Именно это и было сделано, когда чжоусцы — скорей всего, здесь решающую роль сыграл Чжоу-гун — превратили шанских шан-ди
в своего Великого Владыку Шанди, идентифицированного с Небом, которое теперь стало считаться в первую очередь местожительством и как бы alter ego, воплощением Шанди. Шанди оказался во всех отношениях удобным вариантом. Он по-прежнему не обладал обликом, имел прямое отношение к обозначению предков, быть может, даже стал считаться кем-то вроде Всеобщего Божественного Первопредка, но при этом его статус в качестве предка постепенно отходил на задний план, а его Всеобщность и Божественность выходили на авансцену и подкреплялись авторитетом Неба, которое в свою очередь было обожествлено чжоусцами, чей правитель стал считаться сыном Неба. В дальнейшем Небо и Шанди оказались взаимозаменяемыми терминами, причем Небу стало отдаваться явное предпочтение. Однако это было только началом. Началом, настойчиво требовавшим продолжения.

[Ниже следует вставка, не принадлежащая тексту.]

-- ==== Sys2Proof/Machine/Maluk.lean ====
section
/-! DEFINITION. Maluk's requests (spec/23 R384-R390, spec/19 R323-R331, R338, R339, spec/22 R378-R382, spec/24 R400): the
header, the authority, and the effect and the response of each kind. -/

namespace Sys2Proof.Machine

/-! ### Messages (R384, R385) -/

/-- A request as Maluk reads it: the fields of its header, its body without the trailer, the source of its flow. -/
structure MReq where
  kind : Nat
  vi : Nat
  auth : Nat
  seq : Nat
  len : Nat
  body : List Byte
  src : Nat
  pkey : Nat
  raw : List Byte

/-- The n-byte field of a body. -/
def MReq.f (q : MReq) (off n : Nat) : Nat := fieldAt q.body off n

/-- The 112 bytes of a credential trailer (R385). -/
def trailerLen : Nat := 112

/-- Read a message. -/
def reqOf (m : Msg) : MReq :=
  let auth := fieldAt m.raw 7 1
  let all := m.raw.drop 32
  { kind := fieldAt m.raw 4 2, vi := fieldAt m.raw 6 1, auth := auth, seq := fieldAt m.raw 8 4, len := fieldAt m.raw 16 4,
    body := if auth = 0 then all else all.take (all.length - trailerLen), src := m.src, pkey := m.pkey, raw := m.raw }

/-- The class of a request kind (R386): 0 session, 1 operator, 2 fabric; none for a number that is no request. -/
def kindClass (kind : Nat) : Option Nat :=
  if 0x01 ≤ kind ∧ kind ≤ 0x13 then some 0
  else if 0x20 ≤ kind ∧ kind ≤ 0x22 then some 1
  else if kind = 0x30 ∨ kind = 0x31 then some 2
  else none

/-- The request's own class: the operator's own SUBSCRIBE is the operator's (R386, R390); within a VI session no authority
suffices for the operator-only kinds, which is class 3 here. -/
def reqClass (q : MReq) : Nat :=
  if q.kind ≠ 0x0F then (kindClass q.kind).getD 0
  else if q.vi = 0xFF then 1
  else if Nat.land (q.f 8 4) 0x460 ≠ 0 then 3
  else 0

/-- VI is 0xFF exactly for OPEN_VI, for management requests and for the operator's SUBSCRIBE (R384, R390). -/
def viForm (q : MReq) : Bool :=
  let mgmt := q.kind == 0x01 || (kindClass q.kind).getD 0 != 0
  if q.vi = 0xFF then mgmt || (q.kind == 0x0F && q.auth == 1) else decide (q.vi < 64) && !mgmt

/-- Step 1 of R389: the header. -/
def reqHeaderOk (q : MReq) : Bool :=
  decide (32 ≤ q.raw.length) && fieldAt q.raw 0 2 == 0x4B4D && fieldAt q.raw 2 1 == 1 && fieldAt q.raw 3 1 == 0
    && (kindClass q.kind).isSome && viForm q && decide (q.auth ≤ 2) && fieldAt q.raw 12 4 == 0
    && decide (q.len ≤ 65536) && q.len + 32 == q.raw.length && fieldAt q.raw 20 12 == 0

/-- The body length of a kind (R390); that of the table writes depends on COUNT. -/
def bodyLen (q : MReq) : Nat :=
  match q.kind with
  | 0x01 => 24 | 0x03 => 24 | 0x04 => 32 | 0x05 => 8 | 0x06 => 32 | 0x07 => 16 | 0x08 => 24 | 0x09 => 8 | 0x0A => 72
  | 0x0B => 8 | 0x0C => 8 | 0x0D => 16 | 0x0E => 40 | 0x0F => 16 | 0x10 => 8 | 0x11 => 8 | 0x12 => 16 | 0x13 => 8
  | 0x20 => 136 | 0x21 => 16 | 0x22 => 8
  | 0x30 => roundUp (16 + 2 * q.f 4 4) 8
  | 0x31 => roundUp (8 + 4 * q.f 4 4) 8
  | _ => 0

/-- Step 2 of R389: LEN. -/
def reqLenOk (q : MReq) : Bool := q.len == bodyLen q + (if q.auth = 0 then 0 else trailerLen)

/-- The credential of a request (R385): key class, signature over header, body and the first 16 trailer bytes, counter. -/
def credOk (s : State) (q : MReq) : Bool :=
  let t := q.raw.drop (q.raw.length - trailerLen)
  let key := fieldAt t 0 4
  Config.keyClass key == q.auth
    && ecdsaOk (Config.keyPoint key) (q.raw.take (q.raw.length - 96)) (t.drop 16)
    && (match mfind s.secure.counters key with
      | none => true
      | some c => decide (c < fieldAt t 8 8))

/-- The session of a request: its VI is open, and the flow is the one that opened it (R385). -/
def sessionOk (s : State) (q : MReq) : Bool :=
  match mfind s.vis q.vi with
  | none => false
  | some v => !v.closing && v.src == q.src && v.pkey == q.pkey

/-- Step 3 of R389: the authority, of exactly the request's class (R385, R386). -/
def authOk (s : State) (q : MReq) : Bool :=
  q.auth == reqClass q && (if q.auth ≠ 0 then credOk s q else if q.kind = 0x01 then Config.admits q.src else sessionOk s q)

/-- A credential's counter is stored when Maluk accepts the request (R385). -/
def noteCounter (s : State) (q : MReq) : State :=
  if q.auth = 0 then s
  else
    let t := q.raw.drop (q.raw.length - trailerLen)
    { s with secure := { s.secure with counters := mput s.secure.counters (fieldAt t 0 4) (fieldAt t 8 8) } }

/-- What a request that is served leaves: the state, the response's body and its VI, and whether its response comes
later. -/
structure Reply where
  s : State
  body : List Byte := []
  vi : Option Nat := none
  later : Bool := false

/-- Send a response (R389) as message number n; it repeats the request's AUTH. -/
def respond (s : State) (q : MReq) (n vi status : Nat) (body : List Byte) : State :=
  { s with responses := s.responses ++
      [{ kind := q.kind, vi := vi, seq := q.seq, status := status, body := body, auth := q.auth, at_ := n }] }

/-- The header of a message (R384). -/
def headerBytes (cls kind vi auth seq status len : Nat) : List Byte :=
  leBytes 2 0x4B4D ++ leBytes 1 1 ++ leBytes 1 cls ++ leBytes 2 kind ++ leBytes 1 vi ++ leBytes 1 auth ++ leBytes 4 seq
    ++ leBytes 4 status ++ leBytes 4 len ++ leBytes 12 0

/-- A response and an event as messages. -/
def respBytes (r : Resp) : List Byte := headerBytes 1 r.kind r.vi r.auth r.seq r.status r.body.length ++ r.body
def eventBytes (e : Event) : List Byte := headerBytes 2 e.kind e.vi 0 e.seq 0 e.body.length ++ e.body

/-- Every message that Maluk has sent, in order. -/
def sentMessages (s : State) : List (List Byte) :=
  (sortBy (·.1) (s.responses.map (fun r => (r.at_, respBytes r)) ++ s.events.map (fun e => (e.at_, eventBytes e)))).map (·.2)

/-- A request of a session that bears a SEQ before that of one that has taken effect (R389; notes/assumptions/40.md). -/
def lateSeq (s : State) (q : MReq) : Bool :=
  q.auth == 0 && q.kind != 0x01 && sessionOk s q && (match (mfind s.vis q.vi).bind (·.seq) with
    | none => false
    | some n =>
      let d := (n + 2 ^ 32 - q.seq) % 2 ^ 32
      decide (1 ≤ d ∧ d < 2 ^ 31))

/-- The SEQ of a session's request that takes effect. -/
def noteSeq (s : State) (q : MReq) : State :=
  if q.auth = 0 then { s with vis := mmod s.vis q.vi (fun v => { v with seq := some q.seq }) } else s

/-- The trailer's zero field (R385, R390). -/
def trailerZero (q : MReq) : Bool := q.auth == 0 || fieldAt (q.raw.drop (q.raw.length - trailerLen)) 4 4 == 0

/-- Messages of a port that are still in flight. -/
def liveMsgs (s : State) (p : Port) : List PortMsg := p.flight.filter (fun m => s.ops.any (fun o => o.id == m.id))

/-- The earlier messages of a ROD flow, which stand before a later one of the flow (R392, R393). -/
def flowDeps (s : State) (p : Port) (flow : Option Nat) : List Nat :=
  ((liveMsgs s p).filter (fun m => flow.isSome && m.flow == flow)).map (·.id)

/-- A message waits behind what its ROD flow has brought before (R392), and a session's behind a graph post of its VI that
waits for a line (R389). -/
def msgWaits (s : State) (m : Msg) : Bool :=
  (m.mode == .rod && !(flowDeps s (getPort s m.port) (some m.flow)).isEmpty)
    || ((reqOf m).auth == 0 && s.ops.any (fun o => match o.kind with
      | .graph vi _ _ => vi == (reqOf m).vi
      | _ => false))
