-- ==== Sys2Proof/Machine/Core.lean ====
section
/-! DEFINITION. The machine as the host's interface names it. -/

noncomputable def Sys2Proof.core : Host.Core := {
  State := Sys2Proof.Machine.State
  Fault := Sys2Proof.Machine.Fault
  Refusal := Sys2Proof.Machine.Refusal
  step := Sys2Proof.Machine.step
  reset := Sys2Proof.Machine.State.reset }
end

Казалось бы, дело сделано. Шанцы сметены с лица земли, во всяком случае, как политическая сила. Владычеству чжоусцев вроде бы ничто более не угрожает. С субъектом высшего божественного культа все улажено. Великая миссия Чжоу-гуна успешно завершена. Но так ли все было на самом деле? Ведь несмотря на трансформацию Шанди и Неба, проблема легитимности власти, столь остро стоявшая в бассейне Хуанхэ именно потому, что политическая культура населения была ориентирована на шанскую идеологию высшей власти, как бы повисла в воздухе. Пусть чжоусцы сумели одолеть шанцев во второй раз, ликвидировали государство Шан и даже заставили самих шанцев строить для них новую столицу в новом центре нового Чжунго. Но значит ли это, что чжоусцы тем самым утвердили свое право на власть в Поднебесной и что при новой раскладке сил не встанет снова вопрос о легитимности их власти?
Чжоу-гун, бывший, бесспорно, наиболее умным политиком своего времени, во всяком случае в регионе бассейна Хуанхэ, первым уловил слабость позиции по-прежнему малочисленного и потому остро нуждавшегося в легитимации этноса чжоусцев. Уловил — и предложил свой вариант решения проблемы, который оказался столь подходящим и удачным во всех отношениях, что в конечном счете обеспечил господство чжоусцев в Китае на протяжении почти восьми столетий.
Теория «мандата Неба» (тянь-мин)
Речь о знаменитой и не раз уже упоминавшейся раннечжоуской теории мандата Неба. Шанцы не были знакомы с обожествлением Неба, да и сам знак тянь
(«небо») в их текстах практически не отличался от знака да («большой», «великий»), а тот же знак с дополнительной горизонтальной чертой снизу («великий на земле») использовался для обозначения понятия «ван». Общая идея всей этой графики, как на то в свое время обратил внимание Г.Крил, в том, что «великий» (ван) связан одновременно и с землей, и с небом, где обитают предки-ди (см. [194, с. 498—502]). Иными словами, шанское небо (с малой буквы) было лишь местожительством божественных предков и в качестве такового графически ассоциировалось с великим посредником между земными реалиями и божественным могуществом предков, т.е. с ваном.